Beyond that we’re going to need to test out the fitness prowess of the Apple Watch 5 in the real world – even an improved GPS is hard to assess, as the Watch has never let you know when it’s locked onto a satellite, leaving you to just hope that it roughly knows where it is.
Apple Watch Series 5 battery life
Apple, once again, hasn’t increased the battery life of its Watch series, sticking with the same 18-hour life that it’s promised (and over-delivered on) since the inception of the range.
How this translates into real-world use, with an improved processor inside to help make things more efficient, remains to be seen – but we’re looking forward to seeing if it can match the burgeoning battery life of the likes of the Samsung Galaxy Watch Active 2 and friends.
The key change here is that always-on display – for Apple to increase the amount of time the display can stay on without needing to drop the battery life is something we didn’t expect, although it will be interesting to test whether the day-and-a-half battery life we get with the Apple Watch 4 remains.
If you were excited for an all-new Apple Watch, you can open up the box marked ‘2020’ and slide that enthusiasm in there, before storing it dustily under the bed for another 12 months.
For the Apple Watch 5 is merely iterative, a minor upgrade on the Watch 4 in so many ways.
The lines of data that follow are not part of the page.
/-- RUDDER_UNLOAD (R198). -/
def execRudderUnload (req : Requester) (a : Nat) (v : Word) (s : State) : Host.Outcome State Fault Refusal :=
  .next (rudCmd (· == 2) req a v s)

/-- RUDDER_RETRACT (R201). -/
def execRudderRetract (req : Requester) (a : Nat) (v : Word) (s : State) : Host.Outcome State Fault Refusal :=
  .next (rudCmd (· == 3) req a v s)

/-- RUDDER_CLEAR (R198). -/
def execRudderClear (req : Requester) (a : Nat) (v : Word) (s : State) : Host.Outcome State Fault Refusal :=
  .next (rudCmd (· == 4) req a v s)

/-- RUDDER_CMD_UNLISTED (R198). -/
def execRudderCmdUnlisted (req : Requester) (a : Nat) (v : Word) (s : State) : Host.Outcome State Fault Refusal :=
  .next (rudCmd (fun c => c == 0 || decide (4 < c)) req a v s)

/-- LOAD_TIMEOUT (R199): unload and load once more, or LOAD_FAIL and PARKED_FAULT. -/
def execLoadTimeout (a : Nat) (s : State) : Host.Outcome State Fault Refusal :=
  .next (s.when (rudAlive s a && rudState s a == 1
      && decide ((rud s a).loadStart + s.fld (Reg.RUDDER.LOAD_CFG a) 15 0 * 1000000 ≤ s.time)) fun s =>
    if (rud s a).loadAgain then
      modRud a (fun r => { r with parkFault := true }) (beginPark a 0 false (lasting (Page.RUDDER a) 4 0 {} s))
    else beginPark a 0 true s)

/-! ### Coefficient sets (R202, R203) -/

/-- Why a fetched set fails: 4 poisoned or lasting granules, 2 header, 1 CRC; none when it passes (R203). -/
def coefFault (a : Nat) (ws : List Word) (good : Bool) (s : State) : Option Nat :=
  let w1 := ws.getD 1 0#32
  if !good then some 4
  else if ws.getD 0 0#32 ≠ 0x5E75C0EF#32 ∨ fld w1 7 0 ≠ 1 ∨ fld w1 10 8 < popHeads s a then some 2
  else if crcWords (ws.set 3 0#32) ≠ ws.getD 3 0#32 then some 1 else none

/-- The inactive bank. -/
def idleBank (s : State) (a : Nat) : Nat := 1 - s.fld (Reg.STATUS (Page.RUDDER a)) 23 23

/-- A write of COEF_CTRL: LOAD, then SWITCH (R203). -/
def coefCtrlEffect (a : Nat) (v : Word) (s : State) : State :=
  let k := Reg.RUDDER.COEF_CTRL a
  let s1 := if bit v 0 && !s.bit k 0 then
      modRud a (fun r => { r with loadFrom := s.reg64 (Reg.RUDDER.COEF_ADDR_LO a) % 2 ^ 40 })
        ((s.setBit k 0 true).setBit k (8 + idleBank s a) false)
    else s
  if bit v 1 then
    if s1.bit k (8 + idleBank s1 a) then s1.setBit k 1 true else raise (Page.RUDDER a) 10 5 2 {} s1
  else s1

/-- COEF_LOAD (R203). -/
def execCoefLoad (req : Requester) (a : Nat) (v : Word) (s : State) : Host.Outcome State Fault Refusal :=
  .next (s.when (decide (a < 4) && bit v 0) (withWrite req (Reg.RUDDER.COEF_CTRL a) v (coefCtrlEffect a v)))

/-- COEF_SWITCH (R203). -/
def execCoefSwitch (req : Requester) (a : Nat) (v : Word) (s : State) : Host.Outcome State Fault Refusal :=
  .next (s.when (decide (a < 4) && bit v 1 && !bit v 0) (withWrite req (Reg.RUDDER.COEF_CTRL a) v (coefCtrlEffect a v)))

/-- COEF_LOAD_DONE (R203): the bank valid, or fetched once more. -/
def execCoefLoadDone (a : Nat) (firstBad : Bool) (s : State) : Host.Outcome State Fault Refusal :=
  .next (s.when (rudAlive s a && s.bit (Reg.RUDDER.COEF_CTRL a) 0) (underCredit (.load (Page.RUDDER a)) fun s =>
    let b := idleBank s a
    let fetch := fun t : State => fetchWords true (Requester.code (.rudder (BitVec.ofNat 2 a).toFin)) (rud t a).loadFrom 0x750 t
    let r1 := fetch s
    let bad1 := if firstBad then some 1 else coefFault a r1.1 r1.2.1 s
    let r2 := if bad1.isSome then fetch r1.2.2 else r1
    let s1 := r2.2.2.setBit (Reg.RUDDER.COEF_CTRL a) 0 false
    match (if bad1.isSome then coefFault a r2.1 r2.2.1 s else none) with
    | some c => lasting (Page.RUDDER a) 12 c {} s1
    | none =>
      let put := fun (m : SMap Word) (e : Word × Nat) => SMap.set (fun _ => 0#32) m (2048 * b + e.2) e.1
      let s2 := modRud a (fun r => { r with banks := r2.1.zipIdx.foldl put r.banks }) (s1.setBit (Reg.RUDDER.COEF_CTRL a) (8 + b) true)
      match bad1 with
      | some c => transient (Page.RUDDER a) 12 c {} s2
      | none => s2))

/-- After a switch: the new offsets of the slots; one beyond the stroke is clamped, loses ON_TRACK and goes to Gate (R204). -/
def newOffsets (a : Nat) (s : State) : State :=
  ((List.range 4).filter fun k => (rudSlot s a k).used || (rudSlot s a k).wait).foldl (fun t k =>
    let x := rudSlot t a k
    let off := headOffset t a x.head x.zone
    let d := x.target - off - (rud t a).arm
    let t1 := modSlot a k (fun y => staticPart d { y with off := off }) t
    if stroke48 < d.natAbs then
      note a (.clamped k) (raise (Page.RUDDER a) 9 5 2 {}
        (assertWf a k (stepReadOff a k (modSlot a k (fun y => { y with onTrack := false, onRun := 0 }) t1))))
    else t1) s

/-- COEF_SWITCHED (R203): in PARKED, or at a W_n in FOLLOWING. -/
def execCoefSwitched (a : Nat) (parityBad : Bool) (s : State) : Host.Outcome State Fault Refusal :=
  let k := Reg.RUDDER.COEF_CTRL a
  .next (s.when (rudAlive s a && s.bit k 1 && s.bit k (8 + idleBank s a) && (rudState s a == 0 || rudState s a == 3)) fun s =>
    let b := idleBank s a
    let id := SMap.get (fun _ => 0#32) (rud s a).banks (2048 * b + 4)
    let s1 := ((s.setBit k 1 false).setFld (Reg.STATUS (Page.RUDDER a)) 23 23 b).setReg (Reg.RUDDER.COEF_ID a) id
    let s2 := newOffsets a (raise (Page.RUDDER a) 13 0 0 ⟨id, 0#32, 0#32⟩ s1)
    if parityBad then retract a 5 (lasting (Page.RUDDER a) 12 3 {} (s2.setBit k (8 + b) false)) else s2)

end Sys2Proof.Machine
end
The one key improvement is to the always-on display, which is something we didn’t expect to see this year and really does deliver.
But anyone hoping for something more dramatic and new this year will be disappointed. This is effectively the Apple Watch 4S with a new screen, something a little different to last year’s model.
That’s not to say it’s a bad watch at all – any improvements are always welcome – but one suspects there’s more that Apple can do – and arguably needs to do – if it’s to continue as one of the frontrunners in the smartwatch stakes.